Michlová et al. [36] reported the vitamin E content increase almost continuously during the lactation. The average content of vitamin E, e.g., in Saanen goat milk, was higher (2.2 times) than, e.g., the content of vitamin A [36, 7]. A higher level of vitamin E in goat milk is also reported by Morand-Fehr et al. [37] or Park et al. [4]. There was reported a high value of vitamin E (up to 11 mg/kg) depending on the farming and feeding system. On the contrary, a lower value of vitamin E (0.4 mg/kg) in goat milk was reported by Reynal-Ljutovac et al. [38]. Nowadays, the term functional food is very frequently used in health concept. However, more definitions exist. One definition claimed the functional food as a food with additional function or new ingredients, beneficially influencing physiological status. Another definition presents the functional food to have beneficial effect on health beyond basic nutrition, and it supports optimal health and can lower disease. In the other definition, the functional food is the gradual recognition that healthy diets result to eating nutritious food and identification of mechanism by which food modulates metabolism and health. And also combination of some definitions such as functional food is that one if it is satisfactorily demonstrated to affect beneficially one or more target functions in the body, beyond adequate nutritional effects, in a way that is relevant to either improved state of health and well-being and/or reduction of disease risk (EC Project FUFOSE Consensus Document 1999).

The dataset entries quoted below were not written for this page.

-- ==== Sys2Proof/Tests/Slice0.lean ====
section
/-! SUPPORT. Tests of the model against the spec's own words and vectors (`95_test_vectors.md`), the
well-formedness smoke test, and for every statement with hypotheses a witness that meets them. -/

namespace Sys2Proof.Tests

open Sys2Proof.Machine

/-- What one step does with one request of caller 1 on a core whose PAN field is `p`: the field after it
and what was delivered. -/
def served (p : Field16) (q : Request) : Option (Field16 × List (Nat × Response)) :=
  match step { State.reset with panf := p, host := [.request 1 q] } with
  | .next t => some (t.panf, t.delivered)
  | .fault _ => none
  | .refused _ => none

/-- What the decoder reads from a request. -/
def read (header : Header) (ibuf : List Byte) (rnd : BitVec 40) : Option Instr :=
  (decodeRequest ⟨header, ibuf, rnd⟩).toOption

/-- A state with a given PAN field. -/
def withPanf (p : Field16) : State := { State.reset with panf := p }

/-! ## Well-formedness: an ill-formed term for each check -/

theorem test_wf_refuses_long_payload : (Instr.setpan (List.replicate 4096 0)).wf = false := by
  simp only [Instr.wf, Instr.lengthFits, Instr.payload, List.length_replicate]; decide

theorem test_wf_refuses_long_result : (Instr.unpack (List.replicate 2048 0)).wf = false := by
  simp only [Instr.wf, Instr.lengthFits, Instr.payload, Instr.resultFits, List.length_replicate]; decide

theorem test_wf_accepts_longest : (Instr.unpack (List.replicate 2047 0)).wf = true ∧
    (Instr.setpan (List.replicate 4095 0)).wf = true := by
  simp only [Instr.wf, Instr.lengthFits, Instr.payload, Instr.resultFits, List.length_replicate]; decide

theorem test_presentable_refuses : (Instr.pack [1, 2, 3]).presentable 2 = false := by decide

theorem test_constants : Config.padMax = Config.fieldNibbles - 2 - Config.pinMin ∧
    Config.panZeros + Config.panDigits = Config.fieldNibbles ∧ Config.panMin = Config.panDigits + 1 ∧
    Config.defaultPan = ascii ['1', '1', '1', '1', '2', '2', '2', '2', '3', '3', '3', '3', '4', '4', '4', '4'] := by
  decide

/-! ## Decoding: one word of every constructor, written out from R61 and R63 (encoded requests of
`95_test_vectors.md`) -/

/-- Header `1000` with ilen 13. -/
theorem test_decode_setpan : read 0x100D [0x31, 0x32, 0x33, 0x34, 0x35, 0x36, 0x37, 0x38, 0x39, 0x30, 0x31, 0x32, 0x33] 0x0 =
    some (.setpan (ascii ['1', '2', '3', '4', '5', '6', '7', '8', '9', '0', '1', '2', '3'])) := by decide

/-- V2.3. -/
theorem test_decode_panprep : read 0x200D [0x31, 0x32, 0x33, 0x34, 0x35, 0x36, 0x37, 0x38, 0x39, 0x30, 0x31, 0x32, 0x67] 0x0 =
    some (.panprep (ascii ['1', '2', '3', '4', '5', '6', '7', '8', '9', '0', '1', '2', 'g'])) := by decide

/-- V3.1. -/
theorem test_decode_pingen : read 0x3004 [0x31, 0x32, 0x33, 0x34] 0x16409F8701 =
    some (.pingen (ascii ['1', '2', '3', '4']) #v[1, 6, 4, 0, 9, 15, 8, 7, 0, 1]) := by decide

/-- V4.2. -/
theorem test_decode_unpack : read 0x4001 [0xF0] 0x0 =
    some (.unpack [0xF0]) := by decide

/-- V4.7: high halves are kept in the syntax. -/
theorem test_decode_pack : read 0x5004 [0x13, 0xF4, 0xAB, 0x0C] 0x0 =
    some (.pack [0x13, 0xF4, 0xAB, 0x0C]) := by decide

/-- V4.20. -/
theorem test_decode_xor16 : read 0x6000 [] 0x0 =
    some (.xor16 []) := by decide

/-- Header `7000` with ilen 2. -/
theorem test_decode_pinext : read 0x7002 [0x33, 0x74] 0x0 =
    some (.pinext [0x33, 0x74]) := by decide

/-- V6.7. -/
theorem test_decode_encode : read 0x8003 [0x31, 0x32, 0x33] 0xFFFFFFFFFF =
    some (.encode (ascii ['1', '2', '3']) #v[15, 15, 15, 15, 15, 15, 15, 15, 15, 15]) := by decide

/-- V6.9. -/
theorem test_decode_encodeb : read 0x9004 [0x31, 0x32, 0x67, 0x34] 0x0 =
    some (.encodeb (ascii ['1', '2', 'g', '4']) #v[0, 0, 0, 0, 0, 0, 0, 0, 0, 0]) := by decide

/-- V5.34. -/
theorem test_decode_decode : read 0xA000 [] 0x0 =
    some (.decode []) := by decide

/-- V5.12. -/
theorem test_decode_decodeb : read 0xB008 [0x34, 0x12, 0x26, 0x34, 0x63, 0xAC, 0xB3, 0x45] 0x0 =
    some (.decodeb [0x34, 0x12, 0x26, 0x34, 0x63, 0xAC, 0xB3, 0x45]) := by decide

/-- V6.1. -/
theorem test_decode_reserved0 : read 0x0000 [] 0x0 =
    some (.reserved0 []) := by decide

/-- V6.3. -/
theorem test_decode_reservedC : read 0xC000 [] 0x0 =
    some (.reservedCToF 0 []) := by decide

/-- Header `F001`. -/
theorem test_decode_reservedF : read 0xF001 [0xFF] 0x0 =
    some (.reservedCToF 3 [0xFF]) := by decide

/-- A payload that is not `ilen` elements long is no request (R60, R61). -/
theorem test_decode_rejects_wrong_length : read 0x5003 [1, 2] 0 = none ∧ read 0x5001 [1, 2] 0 = none := by
  decide

/-- The opcode table's words with no operand bits set decode to their rows' instructions. -/
theorem test_table_words : decodeTableWord 16 0x1000 = some (.setpan []) ∧
    decodeTableWord 16 0x3002 = some (.pingen [0, 0] #v[0, 0, 0, 0, 0, 0, 0, 0, 0, 0]) ∧
    decodeTableWord 16 0x0000 = some (.reserved0 []) ∧
    decodeTableWord 16 0xD000 = some (.reservedCToF 1 []) ∧
    decodeTableWord 32 0xBA5002 = some (.pack [0xBA, 0]) := by decide

/-- The step of the prepared state performs the row's instruction first: `1000` answers
`LenError(PAN_SHORT)`, `1001` (header list of `95_test_vectors.md` section 6). -/
theorem test_fetch_word : (match step (State.reset.withFetchWord 16 0x1000) with
    | .next t => t.delivered
    | _ => []) = [(0, ⟨0x1001, []⟩)] := by decide

/-! ## One step, against the spec's vectors: at most two an operation -/

/-- V1.1a. -/
theorem test_setpan_replaces : served (fieldOfList [0x0, 0x0, 0x0, 0x0, 0x1, 0x2, 0x2, 0x2, 0x2, 0x3, 0x3, 0x3, 0x3, 0x4, 0x4, 0x4])
    ⟨0x1011, [0x34, 0x33, 0x32, 0x31, 0x39, 0x38, 0x37, 0x36, 0x35, 0x34, 0x33, 0x32, 0x31, 0x30, 0x39, 0x38, 0x37], 0x0⟩ =
    some ((fieldOfList [0x0, 0x0, 0x0, 0x0, 0x9, 0x8, 0x7, 0x6, 0x5, 0x4, 0x3, 0x2, 0x1, 0x0, 0x9, 0x8]),
      [(1, ⟨0x0000, []⟩)]) := by decide

/-- V2.15. -/
theorem test_setpan_failed_keeps : served (fieldOfList [0x0, 0x0, 0x0, 0x0, 0x4, 0x0, 0x0, 0x0, 0x0, 0x0, 0x1, 0x2, 0x3, 0x4, 0x5, 0x6])
    ⟨0x100D, [0x34, 0x30, 0x30, 0x30, 0x30, 0x30, 0x31, 0x32, 0x33, 0x34, 0x35, 0x36, 0x67], 0x0⟩ =
    some ((fieldOfList [0x0, 0x0, 0x0, 0x0, 0x4, 0x0, 0x0, 0x0, 0x0, 0x0, 0x1, 0x2, 0x3, 0x4, 0x5, 0x6]),
      [(1, ⟨0x2002, []⟩)]) := by decide

/-- V2.6. -/
theorem test_panprep_both_cases : served (fieldOfList [0x0, 0x0, 0x0, 0x0, 0x1, 0x2, 0x2, 0x2, 0x2, 0x3, 0x3, 0x3, 0x3, 0x4, 0x4, 0x4])
    ⟨0x200D, [0x41, 0x42, 0x43, 0x44, 0x45, 0x46, 0x61, 0x62, 0x63, 0x64, 0x65, 0x66, 0x30], 0x0⟩ =
    some ((fieldOfList [0x0, 0x0, 0x0, 0x0, 0x1, 0x2, 0x2, 0x2, 0x2, 0x3, 0x3, 0x3, 0x3, 0x4, 0x4, 0x4]),
      [(1, ⟨0x0010, [0x00, 0x00, 0x00, 0x00, 0x0A, 0x0B, 0x0C, 0x0D, 0x0E, 0x0F, 0x0A, 0x0B, 0x0C, 0x0D, 0x0E, 0x0F]⟩)]) := by decide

But the simplest term is the functional food = nutritionally healthy food. Therefore, knowing microbial status, vitamins, and mineral content indicates raw goat milk as functional food in connection with various definitions.

5. Conclusion

Microbiome of Slovak raw goat milk was analyzed at different levels. The phylum Actinobacteria dominated, followed by the phyla Firmicutes, Proteobacteria, and Bacteroidetes. At the family level, Microbacteriaceae dominated, followed mainly by the families Staphylococcaceae, Bacteroidaceae, Streptococcaceae, and Veillonellaceae. The genera detected with higher abundance percentage were Curtobacterium, Staphylococcus, Bifidobacterium, Streptococcus, Lactococcus, Enterococcus, Lactobacillus, Lacticaseibacillus, Veillonella, Bacteroides, Enterobacter, and Pseudomonas. Among minerals, zinc reached the highest mean value, followed by the iron. Cu and Mn contents were lower. The mean value of vitamin E reached up to 0.3783 mg/L. The microbiome of Slovak raw goat milk has not been analyzed at these levels. Therefore, this study is an original contribution in how to show a key role of microbiota in goat milk to maintain a quality of milk. Altogether, assessing microbiota, mineral, and vitamin content in raw goat milk indicates the possibility to show goat milk as nutritionally healthy functional food.